La mia ombra si proietta su tutta la piazza, è buffa vederla così distorta e allungata, e una volta raggiunte le porte, entro come se nulla fosse nella grande sala.
Sulla mia schiena, vi è in bella mostra, la mia spada dalla lama a filo diritto, perfetta per affondi e tagli diretti, con la punta sottile e la cresta centrale di un azzurro vivo come quello del cielo privo di nubi.  La scanalatura, che con il suo motivo ondulato, percorre il forte della lama, partendo dalla coccia, ricorda molto le estremità delle ali di un angelo, il cui pregio, è quello di rendere il complesso della spada più leggero e flessibile, facilitandone l'estrazione dal corpo del nemico, poichè il sangue non intaccando l'elsa, scorra per i bordi della scanalatura, gocciolando a terra.

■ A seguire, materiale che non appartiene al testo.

/-- A partition is formed from its saved mask, or left in state 0 with a log entry (R352). -/
def State.formIfSaved (s : State) (p : Nat) : State :=
  if s.odG 0x4001 (p + 1) = 0 then s
  else
    let c := s.formCode p
    let z := if c ≠ 0 then (s, c) else s.formPart p
    if z.2 ≠ 0 then s.log { rule := 352, status := z.2, sev := 1, part := p } else z.1

/-- The device serves: 455 ms row of Table 17.1, with the log entry of a cold power-on (R406). -/
def State.serveStart (s : State) (env : StartEnv) : State :=
  let s1 := { s with hub := { s.hub with served := true, waitRef := false, heldReset := false, startDue := none,
                                         ethNSel := env.ethNSel, ethSSel := env.ethSSel, ethNClk := env.ethNClk, ethSClk := env.ethSClk } }
  (if s.odG 0x7102 2 = 0 then (s1.odSet 0x7102 1 1).log { rule := 406 } else s1.odSet 0x7102 1 1).pin "MOD_READY" true

/-- Wafer time at a start: 0 after a cold power-on (R336). -/
def State.startClk (s : State) (cold : Bool) : State := if cold then { s with clkTime := 0 } else s

/-- The start from the row at 49 ms: clock, stacks at a cold power-on, fields, partitions, service. -/
def State.resumeStart (s : State) (env : StartEnv) : State :=
  let cold := s.odG 0x7102 2 == 0
  let s1 := (s.startClk cold).odSet 0x2200 1 1
  let s2 := s1.odSet 0x2200 2 1
  let s3 := if cold then s2.trainStacks env else s2
  let s4 := ({ s3 with stk := { s3.stk with selfRefresh := false } }).forEach allFields (fun f s => s.odSet 0x2201 (f + 1) (stileStart f))
  ((s4.startFields env).forEach (List.range 32) (fun p s => s.formIfSaved p)).serveStart env

/-- The start goes on, or waits for the reference clock with the dictionary served (R397). -/
def State.fromLock (s : State) (env : StartEnv) : State :=
  if env.refclk then s.resumeStart env
  else
    (({ s with hub := { s.hub with waitRef := true, served := true, heldReset := false } }).odSet 0x2200 1 0).pin "MOD_READY" true

/-- Trailhead at a start (R373), then what follows it. -/
def State.trailhead (s : State) (env : StartEnv) (next : State → State) : State :=
  if !env.romKeyOk then s.haltHub
  else
    match s.bootable env.imageOk with
    | none => ({ s with hub := { s.hub with startDue := some env } }).enterRecovery
    | some im => next (s.runImage im).hubSettings

/-- A cold power-on (R396, R425). -/
def State.coldStart (s : State) (env : StartEnv) : State :=
  let s1 := s.losePower
  let s2 := { s1 with hub := { s1.hub with powered := true, vstby := true, refclk := env.refclk, modRst := env.modRstLow } }
  s2.trailhead env (fun s =>
    if env.modRstLow then { s with hub := { s.hub with heldReset := true } } else s.fromLock env)

/-- COLD_POWER_ON (R396): with VSTBY absent. DESIGN CHOICE, log 4. -/
def execColdPowerOn (env : StartEnv) (s : State) : Res :=
  guardRes (Instr.wf (.coldPowerOn env)) (if s.hub.vstby || s.hub.lockout then s else s.coldStart env)

/-! ### Device warm reset (R400) -/

/-- Events held at their sources go into the log after a management restart (Table 16.1). -/
def State.flushHeld (s : State) : State :=
  let s1 := { s with hub := { s.hub with restarting := false, held := [], heldLost := [] } }
  let s2 := s1.forEach s.hub.held (fun e s => s.forEach e.2 (fun x s => s.logAppend x))
  s2.forEach s.hub.heldLost (fun e s => (s.odAdd 0x1130 6 e.2).log { rule := 371, sev := 1, data := [e.1, e.2] })

/-- Device extents of the model stores. -/
def State.storeExtents (s : State) : List Nat :=
  (s.stk.extents.filter (fun e => decide (e.1 % 65536 < s.regionExtents (e.1 / 65536) 0))).map (fun e => e.2)

/-- What a warm reset leaves of the stacks: the model stores' bytes, in extents that belong to no partition. -/
def State.warmStacks (s : State) : Stacks :=
  let keep := s.storeExtents
  { s.stk with mem := s.stk.mem.filter (fun e => keep.contains (e.1 / 2 ^ 28)),
               bad := s.stk.bad.filter (fun u => keep.contains (u * 64 / 2 ^ 28)),
               extents := [], regions := [], selfRefresh := true }

/-- What a warm reset leaves of a field's state: why it stays dark, and its sensors. -/
def State.warmFields (s : State) : SMap Field :=
  s.fields.filterMap (fun e =>
    let x : Field := if s.staysDark e.1 then
        { why := e.2.offDue.getD e.2.why, offAt := if e.2.offDue.isSome then s.clkTime else e.2.offAt, heatTimes := e.2.heatTimes, heldHeat := e.2.heldHeat, bandTemp := e.2.bandTemp,
          excluded := e.2.excluded, rowless := e.2.rowless }
      else { bandTemp := e.2.bandTemp, excluded := e.2.excluded, rowless := e.2.rowless }
    if x = {} then none else some (e.1, x))

/-- What a warm reset leaves of the tiles: their calibration tables. -/
def State.warmTiles (s : State) : SMap Tile :=
  s.tiles.filterMap (fun e => if lostTile e.2 = {} then none else some (e.1, lostTile e.2))

/-- What a warm reset leaves of the hub. -/
def State.warmHub (s : State) : Hub :=
  let h := { s.hub with recovery := false, romHalt := false, versions := [], peers := [], rates := [], kept := [] }
  let h2 := { h with lockHolder := 0, lockPeer := (0, 0), acts := [], queue := [], activationDue := false, activating := false }
  let h3 := { h2 with fieldsDue := 0, resetsDue := 0, served := false, waitRef := false, startDue := none }
  { h3 with slot := if s.odG 0x1300 4 = 3 then none else s.hub.slot }

/-- Entries after a warm reset (Table 17.4): class V at its default; each field dark and unscrubbed, tripped or locked off as it
was (R318, R320). -/
def State.warmOd (s : State) : State :=
  let s1 := s.odReset (fun r _ _ => r.pers == .v)
  s1.forEach allFields (fun f s =>
    let st := if s.fieldState f = 4 then 4 else if s.fieldState f = 5 ∨ (s.field f).why = .phase then 5 else 1
    (s.odSet 0x2101 (f + 1) st).odSet 0x7103 (f + 1) 1)

/-- What a warm reset leaves of the state, dictionary aside. -/
def State.warmCleared (s : State) : State :=
  { pending := s.pending, out := s.out, free := s.free, clkTime := s.clkTime, od := s.od, odBlob := s.odBlob,
    hub := s.warmHub, mesh := { failed := s.mesh.failed }, stk := s.warmStacks,
    power := { s.power with switchQueue := [] }, fields := s.warmFields, tiles := s.warmTiles, routers := [], parts := [],
    fns := [], fabric := { s.fabric with tx := [], rx := [] } }

/-- Steps 1 to 3 of R400. DESIGN CHOICE, log 111. -/
def State.beginWarm (s : State) (cause : Nat) : State :=
  let s2 := s.releaseFault.flushHeld.warmCleared
  let s3 := (((((s2.warmOd).odSet 0x6000 4 0).odSet 0x6000 5 0).odSet 0x7102 1 5).odSet 0x7102 2 cause).odAdd 0x7102 3 1
  let s4 := if s3.odG 0x1300 4 = 3 then s3.odSet 0x1300 4 5 else if s3.odG 0x1300 4 = 4 then s3.odSet 0x1300 4 0 else s3
  (s4.log { rule := 400, status := 0x000D, sev := 1, data := [cause] }).pin "MOD_READY" false

/-- Steps 4 and 5 of R400. DESIGN CHOICE, log 111. -/
def State.finishWarm (s : State) (env : StartEnv) : State :=
  ({ s with hub := { s.hub with heldReset := false } }).trailhead env (fun s => s.fromLock env)

/-- A start or a warm reset is under way: a further one is absorbed (R401). -/
def State.starting (s : State) : Bool := s.hub.heldReset || s.hub.waitRef

/-- A device warm reset with MOD_RST_N high. -/
def State.warmReset (s : State) (cause : Nat) (env : StartEnv) : State :=
  if !s.hub.powered || s.starting then s else (s.beginWarm cause).finishWarm env

/-- REFCLK_RETURN (R331, R397). -/
def execRefclkReturn (env : StartEnv) (s : State) : Res :=
  guardRes (Instr.wf (.refclkReturn env))
    (let s1 := { s with hub := { s.hub with refclk := true } }
     if !s1.hub.vstby || s1.hub.refclk == s.hub.refclk then s1
     else
       let s2 := (s1.odSet 0x2200 1 1).log { rule := 331 }
       if !s2.hub.waitRef then s2
       else if s2.hub.modRst then { s2 with hub := { s2.hub with waitRef := false, heldReset := true } }
       else s2.resumeStart env)

/-- REFCLK_LOSS (R331): holdover; the device serves on. -/
def execRefclkLoss (s : State) : Res :=
  guardRes (Instr.wf .refclkLoss)
    (let s1 := { s with hub := { s.hub with refclk := false } }
     if !s.hub.vstby || !s.hub.refclk then s1 else (s1.odSet 0x2200 1 0).log { rule := 331, sev := 1 })

/-- PLL_LOSS_OF_LOCK (R331): counted, and a device warm reset. -/
def execPllLossOfLock (env : StartEnv) (s : State) : Res :=
  guardRes (Instr.wf (.pllLossOfLock env))
    (if s.odG 0x2200 2 = 0 then s
     else
       let s1 := (s.odAdd 0x2200 3 1).log { rule := 331, sev := 2 }
       s1.warmReset 3 env)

Una fedele compagna da cui non mi separo mai, perfino in chiesa sono l'unico a portarla così, senza fodero, mentre camminando per il corridoio centrale, decido di restare in disparte, appoggiandomi con la schiena contro il muro, in un angolo della navata laterale sinistra.
Le colonne che dividono la chiesa in queste tre parti, presentano sulla loro superficie un drago in rilievo senza ali, come fosse un lungo serpente con zampe e artigli. L'espressione della creatura non è feroce ma tranquilla, forse più sul neutro, simile a una vaga forma di meditazione.
Io che non frequento mai luoghi come questi, rimango per certi versi incantato dalla sua architettura, tuttavia continuo a estraniarmi dai lunghi e assonnanti discorsi di quel buon uomo di Rivo, che nonostante cerchi di far pesare sempre meno la sua predicazione, non riesce a catturare il mio interesse in alcun modo.
Le campane riecheggiano ancora una volta nell'imponente struttura, poi di sfuggita noto due guardie osservarmi e aguzzando l'orecchio, riesco a sentirne la conversazione.
- Hei hai visto quello? - Dice il soldato più alto e robusto, dai baffetti neri e le folte sopracciglia.
- Sì ma lascialo perdere - Replica con voce tremolante il suo compagno più basso e grasso, per paura che io possa sentire tutto.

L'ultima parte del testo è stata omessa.